▶ **Stored data**

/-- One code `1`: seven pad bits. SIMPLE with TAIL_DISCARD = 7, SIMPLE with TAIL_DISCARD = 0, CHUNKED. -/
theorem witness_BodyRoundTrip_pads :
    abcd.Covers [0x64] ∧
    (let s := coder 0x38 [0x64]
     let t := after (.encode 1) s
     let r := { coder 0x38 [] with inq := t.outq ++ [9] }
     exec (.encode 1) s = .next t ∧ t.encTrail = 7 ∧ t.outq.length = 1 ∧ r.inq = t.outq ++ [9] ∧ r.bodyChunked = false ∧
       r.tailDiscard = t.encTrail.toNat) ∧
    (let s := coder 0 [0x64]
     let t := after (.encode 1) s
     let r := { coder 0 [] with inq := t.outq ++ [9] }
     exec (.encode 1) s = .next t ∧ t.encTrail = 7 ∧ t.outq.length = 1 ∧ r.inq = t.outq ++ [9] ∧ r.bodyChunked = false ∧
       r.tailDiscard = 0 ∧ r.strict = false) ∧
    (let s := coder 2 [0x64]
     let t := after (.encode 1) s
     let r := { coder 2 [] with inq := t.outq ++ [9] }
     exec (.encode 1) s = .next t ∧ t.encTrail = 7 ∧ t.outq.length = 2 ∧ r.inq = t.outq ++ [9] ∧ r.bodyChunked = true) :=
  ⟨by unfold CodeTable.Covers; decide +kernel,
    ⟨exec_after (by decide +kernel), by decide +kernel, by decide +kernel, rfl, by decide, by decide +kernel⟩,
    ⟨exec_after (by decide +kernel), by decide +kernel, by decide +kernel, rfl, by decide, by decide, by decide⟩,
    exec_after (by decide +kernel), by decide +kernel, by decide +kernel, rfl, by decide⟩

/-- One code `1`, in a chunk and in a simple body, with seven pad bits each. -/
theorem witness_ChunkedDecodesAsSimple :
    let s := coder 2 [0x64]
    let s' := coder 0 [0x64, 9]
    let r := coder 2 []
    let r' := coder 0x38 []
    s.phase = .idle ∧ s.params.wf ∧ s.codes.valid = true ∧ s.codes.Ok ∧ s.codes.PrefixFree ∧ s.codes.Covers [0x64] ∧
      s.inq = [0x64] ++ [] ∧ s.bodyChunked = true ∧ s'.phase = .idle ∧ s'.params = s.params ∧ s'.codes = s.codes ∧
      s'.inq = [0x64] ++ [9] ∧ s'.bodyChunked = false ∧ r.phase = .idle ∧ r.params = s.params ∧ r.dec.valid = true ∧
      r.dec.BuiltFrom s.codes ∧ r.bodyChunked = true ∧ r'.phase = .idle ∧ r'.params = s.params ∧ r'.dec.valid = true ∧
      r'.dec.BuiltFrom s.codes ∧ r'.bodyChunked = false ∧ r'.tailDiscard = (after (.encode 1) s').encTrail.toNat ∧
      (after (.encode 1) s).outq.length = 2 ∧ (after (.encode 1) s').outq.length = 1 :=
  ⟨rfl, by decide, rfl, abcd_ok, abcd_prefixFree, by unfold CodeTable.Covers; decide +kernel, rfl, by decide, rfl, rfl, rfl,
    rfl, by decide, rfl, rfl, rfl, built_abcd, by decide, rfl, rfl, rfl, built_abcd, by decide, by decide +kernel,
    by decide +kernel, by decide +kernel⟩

--

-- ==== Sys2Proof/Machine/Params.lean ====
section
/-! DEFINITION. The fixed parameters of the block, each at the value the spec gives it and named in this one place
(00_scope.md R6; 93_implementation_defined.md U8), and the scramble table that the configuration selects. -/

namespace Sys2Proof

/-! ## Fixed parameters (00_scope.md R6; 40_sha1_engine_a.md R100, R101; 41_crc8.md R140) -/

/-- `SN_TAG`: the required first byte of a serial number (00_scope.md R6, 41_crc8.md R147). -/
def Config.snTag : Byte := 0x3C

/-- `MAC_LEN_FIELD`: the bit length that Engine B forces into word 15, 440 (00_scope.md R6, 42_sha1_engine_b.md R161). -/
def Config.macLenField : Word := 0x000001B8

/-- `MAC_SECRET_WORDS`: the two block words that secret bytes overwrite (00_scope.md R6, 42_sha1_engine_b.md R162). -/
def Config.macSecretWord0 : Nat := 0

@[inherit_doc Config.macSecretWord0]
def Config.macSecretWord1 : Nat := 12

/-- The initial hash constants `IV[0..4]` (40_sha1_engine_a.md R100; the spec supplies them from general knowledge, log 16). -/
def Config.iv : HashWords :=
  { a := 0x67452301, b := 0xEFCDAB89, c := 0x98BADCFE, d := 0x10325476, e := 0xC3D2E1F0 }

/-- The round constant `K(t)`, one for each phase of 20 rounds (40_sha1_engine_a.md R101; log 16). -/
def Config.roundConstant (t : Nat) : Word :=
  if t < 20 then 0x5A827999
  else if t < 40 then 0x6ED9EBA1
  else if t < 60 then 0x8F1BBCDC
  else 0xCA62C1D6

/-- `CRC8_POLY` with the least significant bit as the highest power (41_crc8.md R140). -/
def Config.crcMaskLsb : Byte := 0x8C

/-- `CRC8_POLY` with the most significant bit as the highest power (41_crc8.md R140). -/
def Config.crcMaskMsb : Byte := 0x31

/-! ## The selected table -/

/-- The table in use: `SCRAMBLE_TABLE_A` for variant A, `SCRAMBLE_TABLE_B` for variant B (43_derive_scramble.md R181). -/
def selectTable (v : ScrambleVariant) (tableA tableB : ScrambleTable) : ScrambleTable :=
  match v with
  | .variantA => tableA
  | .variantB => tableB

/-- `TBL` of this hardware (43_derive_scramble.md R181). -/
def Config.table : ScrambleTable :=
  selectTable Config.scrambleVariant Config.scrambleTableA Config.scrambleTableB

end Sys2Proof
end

▶ **What is being asked**
Everything starting at the line containing "0, CHUNKED. -/" and ending at the line containing "coder 0 [] with" in the records above should be repeated exactly, and only that.

▶ **Problem solution**
/-- One code `1`: seven pad bits. SIMPLE with TAIL_DISCARD = 7, SIMPLE with TAIL_DISCARD = 0, CHUNKED. -/
theorem witness_BodyRoundTrip_pads :
    abcd.Covers [0x64] ∧
    (let s := coder 0x38 [0x64]
     let t := after (.encode 1) s
     let r := { coder 0x38 [] with inq := t.outq ++ [9] }
     exec (.encode 1) s = .next t ∧ t.encTrail = 7 ∧ t.outq.length = 1 ∧ r.inq = t.outq ++ [9] ∧ r.bodyChunked = false ∧
       r.tailDiscard = t.encTrail.toNat) ∧
    (let s := coder 0 [0x64]
     let t := after (.encode 1) s
     let r := { coder 0 [] with inq := t.outq ++ [9] }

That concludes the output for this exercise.